Real estate investment in the hotel sector remains very active in Barcelona, ??stimulated by the good evolution of tourism in the city in the last two years. In the first quarter, the sector has started with five purchases and sales for a total volume of 160 million euros.
The figure could have reached 240 million if the sale of the AC Hotel Barcelona Fòrum had been completed for 80 million, but the operation was stranded at the last minute in a Barcelona City Council commission.
The main transaction in the first three months of the year has been the sale of the Hampton by Hilton Barcelona Fira Gran Via by ASG to the British fund London
Compared to the start of last year, the volume is 30% lower, although, if the AC Fòrum operation is taken into account, it is equal. In addition, it must be taken into account that the 2023 financial year began with the sale of the Sofía hotel for 180 million. In the last seven years, the average investment in hotels in the city has been 340 million, including 2021, when the city’s record of 778 million was set because the covid forced many hoteliers to cash in.
The sector considers that the greatest activity in the market will be in 2023 and at the beginning of the year it shows a trend. “Some of the operations closed in this first quarter are the result of a very long maturation process, although it is not a coincidence that they have been closed now,” comments the Cushman hotel partner.
“When we came out of the pandemic, there was a lot of talk in the sector about the champagne effect. That pool of savings has already been exhausted, but demand has maintained even with inflation. There is a change in consumption, where tourism products have gained positions in the order of consumer preference,” explains 3 Capital Real Estate partner, Juan Gallardo.
In recent years, investment interest in hotels in the Catalan capital has clashed with the high prices that the owners were asking for the assets. The sector has always pointed to Peuat as the main reason for this imbalance, the hotel regulation promoted by former mayor Ada Colau, since she considers that it has revalued the establishments already open in the city because it prevents new openings.
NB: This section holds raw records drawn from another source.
/-! ### markWritten -/

@[simp] theorem markWritten_cfg (s : State) : (markWritten s).cfg = s.cfg := rfl
@[simp] theorem markWritten_cyc (s : State) : (markWritten s).cyc = s.cyc := rfl
@[simp] theorem markWritten_reg (s : State) : (markWritten s).reg = s.reg := rfl
@[simp] theorem markWritten_period (s : State) : (markWritten s).period = s.period := rfl
@[simp] theorem markWritten_timer (s : State) : (markWritten s).timer = s.timer := rfl
@[simp] theorem markWritten_volume (s : State) : (markWritten s).volume = s.volume := rfl
@[simp] theorem markWritten_envCnt (s : State) : (markWritten s).envCnt = s.envCnt := rfl
@[simp] theorem markWritten_dstep (s : State) : (markWritten s).dstep = s.dstep := rfl
@[simp] theorem markWritten_wstep (s : State) : (markWritten s).wstep = s.wstep := rfl
@[simp] theorem markWritten_wram (s : State) : (markWritten s).wram = s.wram := rfl
@[simp] theorem markWritten_resp (s : State) : (markWritten s).resp = s.resp := rfl
@[simp] theorem markWritten_fired (s : State) : (markWritten s).fired = s.fired := rfl
@[simp] theorem markWritten_wrValid (s : State) : (markWritten s).wrValid = true := rfl
@[simp] theorem markWritten_ni (s : State) : (markWritten s).ni = s.ni := rfl
@[simp] theorem markWritten_fault (s : State) : (markWritten s).fault = s.fault := rfl
@[simp] theorem markWritten_ring (s : State) : (markWritten s).ring = s.ring := rfl
@[simp] theorem markWritten_newest (s : State) : (markWritten s).newest = s.newest := rfl
@[simp] theorem markWritten_oldest (s : State) : (markWritten s).oldest = s.oldest := rfl
@[simp] theorem markWritten_pwe (s : State) : (markWritten s).pwe = s.pwe := rfl
@[simp] theorem markWritten_rc (s : State) : (markWritten s).rc = s.rc := rfl
@[simp] theorem markWritten_samples (s : State) : (markWritten s).samples = s.samples := rfl
@[simp] theorem markWritten_out (s : State) : (markWritten s).out = s.out := rfl
@[simp] theorem markWritten_lock (s : State) : (markWritten s).lock = s.lock := rfl
@[simp] theorem markWritten_emu (s : State) : (markWritten s).emu = s.emu := rfl
@[simp] theorem markWritten_render (s : State) : (markWritten s).render = s.render := rfl
@[simp] theorem markWritten_env (s : State) : (markWritten s).env = s.env := rfl

/-! ### reloadEnvelope -/

@[simp] theorem reloadEnvelope_cfg (s : State) : (reloadEnvelope s).cfg = s.cfg := rfl
@[simp] theorem reloadEnvelope_cyc (s : State) : (reloadEnvelope s).cyc = s.cyc := rfl
@[simp] theorem reloadEnvelope_reg (s : State) : (reloadEnvelope s).reg = s.reg := rfl
@[simp] theorem reloadEnvelope_period (s : State) : (reloadEnvelope s).period = s.period := rfl
@[simp] theorem reloadEnvelope_timer (s : State) : (reloadEnvelope s).timer = s.timer := rfl
@[simp] theorem reloadEnvelope_volume (s : State) : (reloadEnvelope s).volume = s.envInit := rfl
@[simp] theorem reloadEnvelope_envCnt (s : State) : (reloadEnvelope s).envCnt = 0 := rfl
@[simp] theorem reloadEnvelope_dstep (s : State) : (reloadEnvelope s).dstep = s.dstep := rfl
@[simp] theorem reloadEnvelope_wstep (s : State) : (reloadEnvelope s).wstep = s.wstep := rfl
@[simp] theorem reloadEnvelope_wram (s : State) : (reloadEnvelope s).wram = s.wram := rfl
@[simp] theorem reloadEnvelope_resp (s : State) : (reloadEnvelope s).resp = s.resp := rfl
@[simp] theorem reloadEnvelope_fired (s : State) : (reloadEnvelope s).fired = s.fired := rfl
@[simp] theorem reloadEnvelope_wrValid (s : State) : (reloadEnvelope s).wrValid = s.wrValid := rfl
@[simp] theorem reloadEnvelope_ni (s : State) : (reloadEnvelope s).ni = s.ni := rfl
@[simp] theorem reloadEnvelope_fault (s : State) : (reloadEnvelope s).fault = s.fault := rfl
@[simp] theorem reloadEnvelope_ring (s : State) : (reloadEnvelope s).ring = s.ring := rfl
@[simp] theorem reloadEnvelope_newest (s : State) : (reloadEnvelope s).newest = s.newest := rfl
@[simp] theorem reloadEnvelope_oldest (s : State) : (reloadEnvelope s).oldest = s.oldest := rfl
@[simp] theorem reloadEnvelope_pwe (s : State) : (reloadEnvelope s).pwe = s.pwe := rfl
@[simp] theorem reloadEnvelope_rc (s : State) : (reloadEnvelope s).rc = s.rc := rfl
@[simp] theorem reloadEnvelope_samples (s : State) : (reloadEnvelope s).samples = s.samples := rfl
@[simp] theorem reloadEnvelope_out (s : State) : (reloadEnvelope s).out = s.out := rfl
@[simp] theorem reloadEnvelope_lock (s : State) : (reloadEnvelope s).lock = s.lock := rfl
@[simp] theorem reloadEnvelope_emu (s : State) : (reloadEnvelope s).emu = s.emu := rfl
@[simp] theorem reloadEnvelope_render (s : State) : (reloadEnvelope s).render = s.render := rfl
@[simp] theorem reloadEnvelope_env (s : State) : (reloadEnvelope s).env = s.env := rfl

/-! ### stepVolume -/

@[simp] theorem stepVolume_cfg (s : State) : (stepVolume s).cfg = s.cfg := rfl
@[simp] theorem stepVolume_cyc (s : State) : (stepVolume s).cyc = s.cyc := rfl
@[simp] theorem stepVolume_reg (s : State) : (stepVolume s).reg = s.reg := rfl
@[simp] theorem stepVolume_period (s : State) : (stepVolume s).period = s.period := rfl
@[simp] theorem stepVolume_timer (s : State) : (stepVolume s).timer = s.timer := rfl
@[simp] theorem stepVolume_volume (s : State) : (stepVolume s).volume = rampVolume s.envDir s.volume := rfl
@[simp] theorem stepVolume_envCnt (s : State) : (stepVolume s).envCnt = s.envCnt := rfl
@[simp] theorem stepVolume_dstep (s : State) : (stepVolume s).dstep = s.dstep := rfl
@[simp] theorem stepVolume_wstep (s : State) : (stepVolume s).wstep = s.wstep := rfl
@[simp] theorem stepVolume_wram (s : State) : (stepVolume s).wram = s.wram := rfl
@[simp] theorem stepVolume_resp (s : State) : (stepVolume s).resp = s.resp := rfl
@[simp] theorem stepVolume_fired (s : State) : (stepVolume s).fired = s.fired := rfl
@[simp] theorem stepVolume_wrValid (s : State) : (stepVolume s).wrValid = s.wrValid := rfl
@[simp] theorem stepVolume_ni (s : State) : (stepVolume s).ni = s.ni := rfl
@[simp] theorem stepVolume_fault (s : State) : (stepVolume s).fault = s.fault := rfl
@[simp] theorem stepVolume_ring (s : State) : (stepVolume s).ring = s.ring := rfl
@[simp] theorem stepVolume_newest (s : State) : (stepVolume s).newest = s.newest := rfl
@[simp] theorem stepVolume_oldest (s : State) : (stepVolume s).oldest = s.oldest := rfl
@[simp] theorem stepVolume_pwe (s : State) : (stepVolume s).pwe = s.pwe := rfl
@[simp] theorem stepVolume_rc (s : State) : (stepVolume s).rc = s.rc := rfl
@[simp] theorem stepVolume_samples (s : State) : (stepVolume s).samples = s.samples := rfl
@[simp] theorem stepVolume_out (s : State) : (stepVolume s).out = s.out := rfl
@[simp] theorem stepVolume_lock (s : State) : (stepVolume s).lock = s.lock := rfl
@[simp] theorem stepVolume_emu (s : State) : (stepVolume s).emu = s.emu := rfl
@[simp] theorem stepVolume_render (s : State) : (stepVolume s).render = s.render := rfl
@[simp] theorem stepVolume_env (s : State) : (stepVolume s).env = s.env := rfl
“A price adjustment is not taking place as has happened in other sectors such as offices or retail,” indicates the head of hoteliers at CBRE in Spain, Jorge Ruiz. The consultant also points to the good evolution of the sector as the main foundation to sustain the investment market. On the other hand, he points out that, with this scenario, Peuat no longer slows down operations, but ends up accelerating them. “In Barcelona, ??the offer is limited because new hotels cannot be opened. It is not like Madrid, where you can reposition an office building to the tourism business. If an asset goes on the market at a reasonable price in the Catalan capital, there is usually a lot of interest,” comments the expert.
For the end of the year, consultants prefer not to make forecasts, but they recognize that the signs are good. In this sense, they point out that there are several operations already underway that could bear fruit in the short term. Furthermore, it must be taken into account that all this activity is taking place in an environment of high interest rates. “The funds have been out of the game for a long time because the cost of debt prevented them from buying, but it is foreseeable that, starting in the summer, when the European Central Bank corrects the cost of debt downwards, they will gradually return to the market” says Halle.
On the other hand, heritage hotel companies can play an important role. “The bank is encouraging the sector because it also values ??the evolution of the hotel business very positively,” says Gallardo. “Just as in other segments of the real estate market the bank has the tap turned off, the situation is different in the hotel sector,” adds Ruiz. With cheaper debt, it is foreseeable that the market will accelerate operations.